Updated: Here’s what I learned. By setting the videos as “Private” in YouTube, that overrides the other setting I had done to allow embedding within this blog post. So if you have video you only want to share through a password-protected post, you can’t use YouTube embedding to display it. It has to be public on YouTube to be embedded in a post. I’ve now removed both the password protection on this post and the privacy on the YouTube videos so you can learn from these stellar examples.


Blogging 130: Video Blogging with Flip and iSight

Note: Every required course in the Social Media University, Global curriculum is free. In this one, I’m reviewing a product for video blogging that isn’t free, but it’s certainly inexpensive. Because of the cost, however, this course is an elective, not part of the core curriculum. But please at least do the course reading below, even if you’re not able to complete the homework assignment.

For the last several years I’ve been using my miniDV camera for producing amateur movies, whether for fun work projects or family videos. In fact, I have a huge drawer full of miniDV tapes that have captured many of my family memories, and which I have used to create high school graduation retrospectives for my two oldest kids, and for some wedding videos. And although I’m a self-taught producer, I’m pretty pleased at what I’ve been able to create with relatively simple tools.

One thing that makes producing these videos, well…a production is the need to digitize the footage, connecting the camera to the computer via Firewire, and playing the whole tape to import files that can be edited in iMovie (or one of the Final Cut versions.)

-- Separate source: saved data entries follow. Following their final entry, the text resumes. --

/-- The fetch latches over a dot (R332, R334 to R339): which is loaded, from which address, and that the others
are kept. The address formulas are decisions of the spec (D30). -/
def Obligations.FetchLatchesLoadAtTheirDots : Prop :=
  ∀ s : State,
    let window := decide (-1 ≤ s.ppu.scanline ∧ s.ppu.scanline ≤ 239 ∧
      ((2 ≤ s.ppu.dot ∧ s.ppu.dot ≤ 257) ∨ (321 ≤ s.ppu.dot ∧ s.ppu.dot ≤ 337)))
    let key := s.ppu.dot % 8
    let v := s.ppu.v
    let row : Nat := (if s.ppu.ctrl.getLsbD 4 then 0x1000 else 0) + s.ppu.bgNextTileId.toNat * 16 + (fineY v).toNat
    let attrByte := s.ppuRead (BitVec.ofNat 16 (0x23C0 + (nametableY v).toNat * 0x800 +
      (nametableX v).toNat * 0x400 + (coarseY v).toNat / 4 * 8 + (coarseX v).toNat / 4))
    let shift := (if (coarseY v).toNat / 2 % 2 = 1 then 4 else 0) + (if (coarseX v).toNat / 2 % 2 = 1 then 2 else 0)
    let p := s.ppuClock.ppu
    (p.bgNextTileId =
      if window ∧ key = 1 then s.ppuRead (BitVec.ofNat 16 (0x2000 + v.toNat % 0x1000)) else s.ppu.bgNextTileId) ∧
    (p.bgNextTileAttrib.toNat =
      if window ∧ key = 3 then attrByte.toNat / 2 ^ shift % 4 else s.ppu.bgNextTileAttrib.toNat) ∧
    (p.bgNextTileLsb =
      if window ∧ key = 5 then s.ppuRead (BitVec.ofNat 16 row) else s.ppu.bgNextTileLsb) ∧
    (p.bgNextTileMsb =
      if window ∧ key = 7 then s.ppuRead (BitVec.ofNat 16 (row + 8)) else s.ppu.bgNextTileMsb)

/-- The shift registers over a dot (R335, R348), in both variants of the shift. With the default
`PPU_SHIFT_EVERY_DOT` every dot ends with a shift while the background is on. Otherwise every fetch-window dot
starts with one, before the load, and the compositor makes none. The low bytes are loaded at key 0 of the fetch
windows. The variant is a decision of the spec (D34). -/
def Obligations.ShiftRegistersLoadAndShift : Prop :=
  ∀ s : State,
    let window := decide (-1 ≤ s.ppu.scanline ∧ s.ppu.scanline ≤ 239 ∧
      ((2 ≤ s.ppu.dot ∧ s.ppu.dot ≤ 257) ∨ (321 ≤ s.ppu.dot ∧ s.ppu.dot ≤ 337)))
    let background := s.ppu.mask.getLsbD 3
    let out (r : BitVec 16) (low : Nat) : Nat :=
      let early := if s.cfg.ppuShiftEveryDot = false ∧ window ∧ background then r.toNat * 2 % 65536 else r.toNat
      let loaded := if window ∧ s.ppu.dot % 8 = 1 then early / 256 * 256 + low else early
      if s.cfg.ppuShiftEveryDot = true ∧ background then loaded * 2 % 65536 else loaded
    let p := s.ppuClock.ppu
    p.bgShifterPatternLo.toNat = out s.ppu.bgShifterPatternLo s.ppu.bgNextTileLsb.toNat ∧
    p.bgShifterPatternHi.toNat = out s.ppu.bgShifterPatternHi s.ppu.bgNextTileMsb.toNat ∧
    p.bgShifterAttribLo.toNat = out s.ppu.bgShifterAttribLo (if s.ppu.bgNextTileAttrib.getLsbD 0 then 255 else 0) ∧
    p.bgShifterAttribHi.toNat = out s.ppu.bgShifterAttribHi (if s.ppu.bgNextTileAttrib.getLsbD 1 then 255 else 0)

/-- The compositor (R347, R349): at dot `x + 1` of a visible line the pixel is the palette byte, cut to 6 bits, of
the entry that the four registers give after this dot's load, or of entry 0 while the background is off; every
other pixel is kept. In both variants of the shift: the default samples before it shifts, and the other has
shifted at the start of a fetch-window dot, which is part of `regionStep` (R348). -/
def Obligations.TheCompositorWritesOnePixel : Prop :=
  ∀ s : State,
    let t := s.ppuClock
    let q := s.regionStep.ppu
    let bit (r : BitVec 16) : Nat := if r.getLsbD (15 - s.ppu.fineX.toNat) then 1 else 0
    let entry : Nat := if s.ppu.mask.getLsbD 3 then
        8 * bit q.bgShifterAttribHi + 4 * bit q.bgShifterAttribLo + 2 * bit q.bgShifterPatternHi +
          bit q.bgShifterPatternLo
      else 0
    ∀ x y, x < 256 → y < 240 →
      (t.pixel x y).toNat =
        if s.ppu.dot = x + 1 ∧ s.ppu.scanline = y then
          (s.ppuRead (BitVec.ofNat 16 (0x3F00 + entry))).toNat % 64
        else (s.pixel x y).toNat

But thanks to recommendations from Steve Lubetkin and Monty Flinsch, I’ve recently (this weekend) begun exploring the Flip camera as a video blogging alternative. My one-word review:


I’ve seen Scoble do his Qik gig, and it’s pretty cool to have “a TV station in your pocket,” which you can use to stream video live to the web. But while I personally find my life really interesting, I think most of my readers would prefer the edited version. And besides, the quality of the live video stream (even from a 3G phone) still needs some work.

That’s what’s so compelling about the Flip: for a ridiculously low price ($119 for 30 minutes, $149 for 60 minutes), you can get a camera that records 640 x 480 video with decent sound into files that you can edit instantly and upload to YouTube or another video blogging platform, or to Facebook.

In fact, I started shooting the segment you see below at 7:15 p.m. CDT Tuesday, using a Flip Ultra and a cheap tripod. It took a couple of tries to say something close to what I wanted. So I was done recording by 7:20. Then I plugged the camera’s built-in USB extension that flips out (Get it? Flip?) into my computer’s USB port, and completed the editing by 7:25 using QuickTime Pro. I exported at 30 frames per second and best quality, which took about four minutes for this 75-second clip. By 7:32 I was uploading to YouTube. Total time from shooting to uploading: 17 minutes.

Then my youngest son asked me to go out for a run (with him on his scooter), so I took a blogging break. I’m not sure how long the upload took because I was away while it finished, but that will vary for you anyway, based on your Internet connection speed.